I'm going on my third month of being jobless. It started out feeling like a vacation, then a much needed rest, then a time to get my life in order, and now it's just scary. In the beginning I told people I was 'funemployed' and said I was 'figuring out what to be when I grow up'. I may have smiled slyly or laughed about it. Now when people ask I still smile and bat my eyes, but usually it's because I'm blinking back tears. I'm 73 days into my unemployment, and the fun has run out.
I don't want to be overly dramatic here, but I really do spend 53 percent of my day on the verge of tears. I'm an admitted crier for sure, but this goes well beyond the usual hallmark commercial or extreme home makeover episode making me tear up. I've stopped wearing mascara for fear someone asks me how things are going, and I pull a Tammy Faye Baker and end up with black stripes down my face.
Here's were I'm at: I'm future hunting, career hunting, job hunting, and generally trying to figure life out. I've spent the last 6 years helping raise other people's babies. While that qualifies me to be responsible for other people's kids, like they literally trust me with their children's lives, it apparently does not qualify me to answer phones or get coffee for any or all of the down town joe schmo companies in the city. At least that's how the lady at the staffing / temp agency makes me feel when I call and she tells me they still don't have anything for me.

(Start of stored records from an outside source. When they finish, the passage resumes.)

-- ==== Sys2Proof/WellFormed.lean ====
section
/-! DEFINITION. Which requests the spec gives an operation (30_encoding.md R70, R73 to R76; 20_memory.md R53), written from the
opcode table's lists of codes and not from the decoder; and which operations are legal. An `Instr` is well-formed by its type: a
counter index other than 0, 1, 2 cannot be written. -/

namespace Sys2Proof

/-- The codes of the register reads, of the CLK, SCHED and SYS operations: no operand (R70). -/
def plainCodes : List Code :=
  [0x00, 0x01, 0x02, 0x10, 0x11, 0x12, 0x20, 0x21, 0x22, 0x84, 0x88, 0x8C, 0x90, 0x94, 0x98, 0x9C, 0xA0, 0xA4]

/-- The codes of WRITE_MODE, WRITE_TARGET and TICK: a `u32` operand (R70). -/
def operandCodes : List Code :=
  [0x50, 0x51, 0x52, 0x60, 0x61, 0x62, 0x80, 0x81, 0x82]

/-- The codes `0x40 + n` of the refused WRITE_COUNTER (R152). -/
def counterWriteCodes : List Code :=
  [0x40, 0x41, 0x42]

/-- The 27 codes of the fifteen legal operations (R76). -/
def legalCodes : List Code :=
  plainCodes ++ operandCodes

/-- The operand is present exactly where the operation takes one (R70); a counter write is recognised by its code alone (R151, R152). -/
def Request.operandFits (r : Request) : Bool :=
  if r.code ∈ plainCodes then r.operand.isNone
  else decide (r.code ∈ counterWriteCodes) || r.operand.isSome

/-- A register access presents a whole word (R53); the width of a port request (assumption log 5) and of a counter write (assumption
log 22) is not consulted. -/
def Request.widthFits (r : Request) : Bool :=
  r.code.getLsbD 7 || decide (r.code ∈ counterWriteCodes) || r.width == .word

/-- A request the opcode table has a row for. -/
def Request.WellFormed (r : Request) : Bool :=
  decide (r.code ∈ legalCodes ++ counterWriteCodes) && r.widthFits && r.operandFits

/-- The fifteen legal operations: every row but WRITE_COUNTER (R76, R152). -/
def Instr.legal : Instr → Bool
  | .writeCounter _ _ => false
  | .readCounter _ | .readMode _ | .writeMode _ _ | .readTarget _ | .writeTarget _ _ | .tick _ _ => true
  | .clkCalibrate | .clkRead | .schedInit | .schedStep => true
  | .sysInit | .sysRun | .sysStop | .sysStep | .sysDeinit => true

/-- The operations of a counter, which need the System to be initialized (42_rootcounter.md R153), with the counter's index. -/
def Instr.counterOperation : Instr → Option CounterId
  | .readCounter n | .readMode n | .writeMode n _ | .readTarget n | .writeTarget n _ | .tick n _ => some n
  | .writeCounter _ _ => none
  | .clkCalibrate | .clkRead | .schedInit | .schedStep => none
  | .sysInit | .sysRun | .sysStop | .sysStep | .sysDeinit => none

end Sys2Proof
end

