-- ==== Sys2Proof/Config.lean ====
section
/-! DEFINITION. The parameters of 00_scope.md R8: the fixed ones as numbers, the OPEN ones as a record whose value nothing in the
model knows, and the free value a host clock draw takes where the state lists no answer. -/

namespace Sys2Proof

/-- The OPEN parameters (R8). The State carries one of these, which no operation changes (assumption log 7). -/
structure Params where
  /-- `HOST_TICK_FREQUENCY`: host ticks per second, or none where the host has no high-resolution source (D5). -/
  hostTickFrequency : Option ℕ+
  /-- `MAX_STEPS_PER_CALL`: the cap of the drain loop, a positive integer (D7). -/
  maxStepsPerCall : ℕ+
  /-- `IRQ_LINE_OF_COUNTER`: the CPU interrupt line of each counter (D27). -/
  irqLineOfCounter : PerCounter Nat
deriving DecidableEq, Repr, Inhabited

/-- The parameters of the machine at reset: OPEN, so an opaque constant (assumption log 7). -/
opaque Config.params : Params

/-- What the host clock answers at the k-th draw where the state lists no answer: a free value (40_cycleclock.md R103;
assumption log 8). -/
opaque Config.hostClock : Nat → HostTicks

/-- `CPU_CLOCK_HZ` (R8; 41_scheduler.md R121). -/
def Config.cpuClockHz : Nat := 33868800

/-- `DT_MS = 1000 / CPU_CLOCK_HZ` (R8, R121). -/
def Config.dtMs : Millis := 1000 / Config.cpuClockHz

/-- `MAX_SPAN_MS` (R8, R112). -/
def Config.maxSpanMs : Millis := 250

/-- `RENDER_PERIOD_MS` (R8, R117). -/
def Config.renderPeriodMs : Millis := 16667 / 1000

/-- `FPS_WINDOW_MS` (R8, R118). -/
def Config.fpsWindowMs : Millis := 1000

/-- `STEP_CYCLES` (R8; 43_system.md R175). -/
def Config.stepCycles : Word := 1

/-- `INTREQ_PENDING`, the value of `intreq` that means pending (R8; 10_state.md R32). -/
def Config.intreqPending : Bool := true

end Sys2Proof
end

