/-- R79: the pseudo-operations leave the words their expansions give: START_FREE and HALT_COUNTER the mode word, START_TARGET the
masked target and the mode word, ACK the mode word with bits 12:10 cleared and every other bit kept; each re-arms the one-shot. -/
def Obligations.PseudoOperationsExpand : Prop :=
  ∀ (s : State) (n : CounterId) (v : Word), s.sys.initialized = true →
    (∃ t, execPseudo (.startFree n) s = .next t ∧ t.counterOf n = { s.counterOf n with mode := 0 } ∧ t.oneshotFired n = false) ∧
    (∃ t, execPseudo (.startTarget n v) s = .next t ∧
      t.counterOf n = { s.counterOf n with target := v &&& 0xFFFF#32, mode := 8 } ∧ t.oneshotFired n = false) ∧
    (∃ t, execPseudo (.haltCounter n) s = .next t ∧ t.counterOf n = { s.counterOf n with mode := 1 } ∧
      t.oneshotFired n = false) ∧
    (∃ t, execPseudo (.ack n) s = .next t ∧ t.counterOf n = { s.counterOf n with mode := (t.counterOf n).mode } ∧
      (∀ i, (t.counterOf n).mode.getLsbD i = ((s.counterOf n).mode.getLsbD i && !decide (10 ≤ i ∧ i ≤ 12))) ∧
      t.oneshotFired n = false)
end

I want to yell, 'I'd like to see you schedule 3 doctors appointments for 3 different kids around 2 parents schedules, and naps. All while holding a squirmy one year old, explaining to the 3 year old that while it is o.k. for the dog to lick us, it is not o.k. for us to lick the dog. Oh and do it while making lunches remembering that the 5 year old will only eat vanilla yogurt with the red spoon and the lid off, but if you even think about opening the 3 year olds blueberry yogurt, or give her a red spoon, God help you because there is no fury like a 3 year old fury because 3 year old fury don't stop!'
Instead in a little voice I say 'O.k. thanks for trying. Let me know if you hear anything.'
And even now as I sit here writing this, I'm blinking back hot tears. I'm sitting in the window of the coffee shop I started to come to when my apartment walls feel like they are closing in around me, trying not to cry, trying to stay positive, and trying to figure out if I really need insurance because I'm going to have to pick between that and rent this month.
The worst part is I get it. I understand that the last 6 years look like a huge hole to potential employers, I realize that the degree I got in acting and dance isn't the most marketable choice I could have made, and that choreographing for high schools in the suburbs is not going to get my foot in the door. The problem is I don't know what to do about. Up until 2 months ago these things were some of my proudest accomplishments. Right now though, I just feel bad. and sad.
I also realize almost everyone has been there, here where I am, and that a lot of people have it a lot worse, but right now I can't hear about that because I'm barely keeping my head above water. I'm not even sure where to start. 2 months ago I thought I'd apply for a few jobs, something would fall in my lap and I'd live happily ever after. I didn't necessarily think I'd find my career, but I did think I'd find some kind of cool job where I got to be creative and work hard, and look cute doing it. When that didn't happen I started considering other jobs, like maybe I could go back in to retail and really pursue acting. Up until now I've acted around my work schedule, but maybe this could be the time to find agents, and really give this theatre thing a go. When that didn't happen I called a few temp to hire places and figured I could try my hand at a few different things with them while still looking for something cool to do. That's not really going as expected either. I'm just more confused than when I started, 73 days in, and with no idea where to go from here.
So that's my unemployment so far. I'm trying to stay positive, trying to stay a float, and trying to not cry… at least in public.